O Banco Central também implantou o Red Hat Ansible Automation Platform para criar e oferecer funcionalidades de automação de infraestrutura, assim o PIX pode ser integrado com soluções de automação, permitindo centralizar o gerenciamento. 

"Queríamos criar uma solução que oferecesse transferências financeiras seguras e flexíveis, melhorando a experiência de nosso cliente, enquanto reduzimos os custos por transação", afirma Vicente Fernandes, chefe da Divisão de Arquitetura de Servidores, Armazenamento e Software Básico do Banco Central.

Durante os testes com um volume de 2 mil transações por segundo, o banco processou com sucesso 99% do total em menos de quatro segundos.
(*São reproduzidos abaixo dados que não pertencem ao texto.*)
-- ==== Sys2Proof/Machine/Register.lean ====
section
/-! DEFINITION. The roll register: selections applied to groups, the settlement of CLOSE ROLL, and a cancel that takes effect
(07_roll_register_and_selections, R20). -/

namespace Sys2Proof.Machine

/-- The group of a first frame. -/
def Roll.group? (r : Roll) (first : Nat) : Option Group := r.groups.find? fun g => g.first == first

/-! ## Keeping a frame -/

/-- A kept frame's label record, from the order, slide and group (R134, R148). -/
def labelRecordOf (s : State) (r : Roll) (g : Group) (frame : Nat) (o : Order) (x : Slide) : LabelRecord :=
  { key := { roll := r.id, frame := frame }, cat := g.cat, caption := x.caption.getD o.title, course := o.title,
    lecturer := o.lecturer, account := o.account, date := s.labels.date, stock := r.stock }

/-- The label state a new label takes: QUEUED with room in the queue and no older kept frame WAITING, else WAITING (R134). -/
def newLabelState (s : State) (k : LabelKey) : LabelState :=
  if s.labels.queue.length < Config.maxLabels
      ∧ (labelsWith .waiting s).all (fun w => labelBefore s k w) then .queued else .waiting

/-- The label record of a kept frame is made and the frame takes its label state (R134). -/
def makeLabel (rec : LabelRecord) (s : State) : State :=
  let s' := s.onLabels fun u => { u with records := u.records ++ [rec] }
  match newLabelState s rec.key with
  | .queued => enqueue rec.key s'
  | st => fillQueue (setLabelState rec.key st s')

/-- The frame records of a group after KEEP j: the frame of step j KEPT, the others DISCARDED (R133). -/
def Roll.keepStep (r : Roll) (first : Nat) (j : Int) : Roll :=
  (r.onGroup first fun g => { g with outcome := .kept j }).onFramesOf first fun f =>
    { f with selection := if f.step = j ∧ f.kind = .exposure then .kept else .discarded }

/-- The EXPOSURE frame of step j of a group. -/
def Roll.frameOfStep? (r : Roll) (first : Nat) (j : Int) : Option Frame :=
  (r.framesOf first).find? fun f => decide (f.step = j) && decide (f.kind = .exposure)

/-- The frame number of step j of a group. -/
def Roll.frameOfStep (r : Roll) (first : Nat) (j : Int) : Nat := ((r.frameOfStep? first j).map fun f => f.number).getD 0

/-- The profile table learns from a group (R56 to R58). -/
def learnFrom (g : Group) (step : LastStep) (s : State) : State × LearnResult :=
  let r := s.profiles.learn g.cat g.n g.spacing g.pUsed step
  (s.onProfiles fun _ => r.1, r.2)

/-! ## Entries of a selection report -/

/-- The result of one entry of a selection report (R132). -/
inductive EntryResult where
  | unknown | incomplete | already | range
  | done (outcome : GroupOutcome) (slide : Option Slide) (learned : Option LearnResult)
      (label : Option (Nat × Option LabelState)) (finished : Bool)
deriving DecidableEq, Repr

/-- The label state of a frame of a register roll. -/
def labelStateOf (s : State) (k : LabelKey) : Option LabelState :=
  (((s.slotOf? k.roll).bind s.slotRoll?).bind fun r => r.frames.find? fun f => f.number == k.frame).bind fun f => f.label

/-- The slide entry of a group's order. -/
def groupSlide (s : State) (g : Group) : Option Slide := (s.order? g.order).bind fun o => o.slides[g.slide]?

/-- KEEP j applied to a group of a register slot (R133). -/
def applyKeep (slot : Nat) (r : Roll) (g : Group) (j : Int) (s : State) : State × LearnResult :=
  let s1 := s.onSlot slot fun r => r.keepStep g.first j
  let s2 :=
    match s.order? g.order, groupSlide s g, r.frameOfStep? g.first j with
    | some o, some x, some f => makeLabel (labelRecordOf s r g f.number o x) s1
    | _, _, _ => s1
  let (s3, learned) := learnFrom g (.kept j) s2
  (takeOutcomeChange g.order (onSlide g.order g.slide (fun x => { x with outcome := .kept }) s3), learned)

/-- The movement of the reshoot shift for a rejection: (n + 1)/2 × spacing (R135). -/
def shiftMove (g : Group) : Int := (((g.n + 1) / 2 * g.spacing : Nat) : Int)

/-- A slide after its bracket is rejected: shot again with its shift moved while attempts are left, else REJECTED (R135, R136). -/
def Slide.rejectedBy (x : Slide) (move : Int) : Slide :=
  if x.attempts < Config.maxAttempts then
    { x with outcome := .reshootDue, shift := clampInt (-48) 48 (x.shift + move) }
  else { x with outcome := .rejected }

/-- REJECT_UNDER or REJECT_OVER applied to a group of a register slot (R135). -/
def applyRejectExposure (slot : Nat) (g : Group) (tooDense : Bool) (s : State) : State × LearnResult :=
  let s1 := s.onSlot slot fun r => r.discardGroup g.first (if tooDense then .rejectOver else .rejectUnder)
  let (s2, learned) := learnFrom g (if tooDense then .over else .under) s1
  (takeOutcomeChange g.order
    (onSlide g.order g.slide (fun x => x.rejectedBy (if tooDense then -(shiftMove g) else shiftMove g)) s2), learned)

/-- A slide after REJECT: shot again with its shift unchanged while attempts are left, else REJECTED (R136). -/
def Slide.rejectedPlain (x : Slide) : Slide :=
  if x.attempts < Config.maxAttempts then { x with outcome := .reshootDue } else { x with outcome := .rejected }

/-- REJECT applied to a group of a register slot (R136). -/
def applyReject (slot : Nat) (g : Group) (s : State) : State :=
  takeOutcomeChange g.order
    (onSlide g.order g.slide Slide.rejectedPlain (s.onSlot slot fun r => r.discardGroup g.first .reject))

/-- The DONE result of an entry whose group belonged to an order: what the order's slide has become, and whether the order
has finished (R132). -/
def doneResult (before after : State) (slot : Nat) (g : Group) (changed : Option Slide) (learned : Option LearnResult)
    (label : Option (Nat × Option LabelState)) : EntryResult :=
  .done ((((after.slotRoll? slot).bind fun r => r.group? g.first).map fun g => g.outcome).getD .unselected) changed learned label
    ((before.order? g.order).isSome && (after.order? g.order).isNone)

/-- One entry of a selection report on the roll of a register slot: tested by R132, applied by R133, R135 or R136. -/
def applyEntry (slot : Nat) (e : SelectReq) (s : State) : State × EntryResult :=
  match s.slotRoll? slot with
  | none => (s, .unknown)
  | some r =>
    match r.group? e.first with
    | none => (s, .unknown)
    | some g =>
      if g.completeness ≠ .complete then (s, .incomplete)
      else if g.outcome ≠ .unselected then (s, .already)
      else
        match e.outcome with
        | 0 =>
          if ((g.n - 1) / 2 : Nat) < e.step.natAbs then (s, .range)
          else
            let (s', learned) := applyKeep slot r g e.step s
            let frame := r.frameOfStep g.first e.step
            (s', doneResult s s' slot g ((groupSlide s g).map fun x => { x with outcome := .kept }) (some learned)
              (some (frame, labelStateOf s' { roll := r.id, frame := frame })))
        | 1 =>
          let (s', learned) := applyRejectExposure slot g false s
          (s', doneResult s s' slot g ((groupSlide s g).map fun x => x.rejectedBy (shiftMove g)) (some learned) none)
        | 2 =>
          let (s', learned) := applyRejectExposure slot g true s
          (s', doneResult s s' slot g ((groupSlide s g).map fun x => x.rejectedBy (-(shiftMove g))) (some learned) none)
        | _ =>
          let s' := applyReject slot g s
          (s', doneResult s s' slot g ((groupSlide s g).map Slide.rejectedPlain) none none)

/-! ## CLOSE ROLL -/

/-- The groups of a roll still UNSELECTED, in list order. -/
def Roll.unselectedGroups (r : Roll) : List Group := r.groups.filter fun g => g.outcome = .unselected

/-- One group settled LOST: discarded, its EXPOSURE frames credited, its slide due again with one attempt less (R142). -/
def settleLost (slot : Nat) (g : Group) (s : State) : State :=
  match s.slotRoll? slot with
  | none => s
  | some r =>
    let s1 := s.onSlot slot fun r => (r.discardGroup g.first .discarded).onFramesOf g.first Frame.markCredited
    takeOutcomeChange g.order
      (onSlide g.order g.slide (fun x => { x with outcome := .reshootDue, attempts := x.attempts - 1 })
        (creditFrames r.stock (r.framesOf g.first) s1))

/-- One group settled ABANDON: rejected with its slide, no credit (R143). -/
def settleAbandon (slot : Nat) (g : Group) (s : State) : State :=
  takeOutcomeChange g.order
    (onSlide g.order g.slide (fun x => { x with outcome := .rejected })
      (s.onSlot slot fun r => r.discardGroup g.first .reject))

/-- The frames a LOST settlement credits (R142). -/
def Roll.lostFrames (r : Roll) : List Frame :=
  r.unselectedGroups.flatMap fun g =>
    (r.framesOf g.first).filter fun f => decide (f.kind = .exposure) && !f.credited

/-! ## A cancel that takes effect -/

/-- A group that a cancel of the order discards (R20). -/
def Group.cancelledBy (g : Group) (number : Nat) : Bool := g.order == number && decide (g.outcome = .unselected)

/-- The roll after a cancel of the order: its UNSELECTED groups and their frames DISCARDED (R20, R91, R144). -/
def Roll.cancelOrder (r : Roll) (number : Nat) : Roll :=
  (r.groups.filter fun g => g.cancelledBy number).foldl (fun r g => r.discardGroup g.first .discarded) r

/-- The register rolls a cancel reaches, in the register order (R144). -/
def cancelledRolls (s : State) (number : Nat) : List Nat :=
  (s.registerOrder.filter fun x => x.2.groups.any fun g => g.cancelledBy number).map fun x => x.2.id

/-- A cancel takes effect (R20, R144): groups discarded on every roll, the order out of the stack and freed with ORDER
FINISHED, then the close test of each register roll it reached. -/
def cancelEffect (number : Nat) (s : State) : State :=
  let s1 := ((s.onBackRoll .backA fun r => r.cancelOrder number).onBackRoll .backB fun r => r.cancelOrder number).onRegister
    fun v => mapVec (fun x => x.map fun r => r.cancelOrder number) v
  let s2 := queueNotice (.orderCancelled number) (freeOrder number (removeFromStack number s1))
  (cancelledRolls s number).foldl (fun s k => closeTest k s) s2

end Sys2Proof.Machine
end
Inaugurado em novembro do ano passado, o PIX movimentou em 2020 um total de R$ 150,3 bilhões, em cerca de 176 milhões de transações. 

Até agora, a grande maioria dos pagamentos (85%) é entre pessoas físicas, mas isso deve mudar à medida em que mais empresas passem a aceitar pagamentos.

A partir de março, será possível incluir no PIX juros, multas, descontos e data de vencimento, o que transforma o meio em algo mais parecido com um boleto bancário. 

Outra inovação prevista é a possibilidade de pagar em parcelas, como um cartão de crédito, com a diferença de que será necessário ter o dinheiro suficiente na conta para pagar a compra inteira.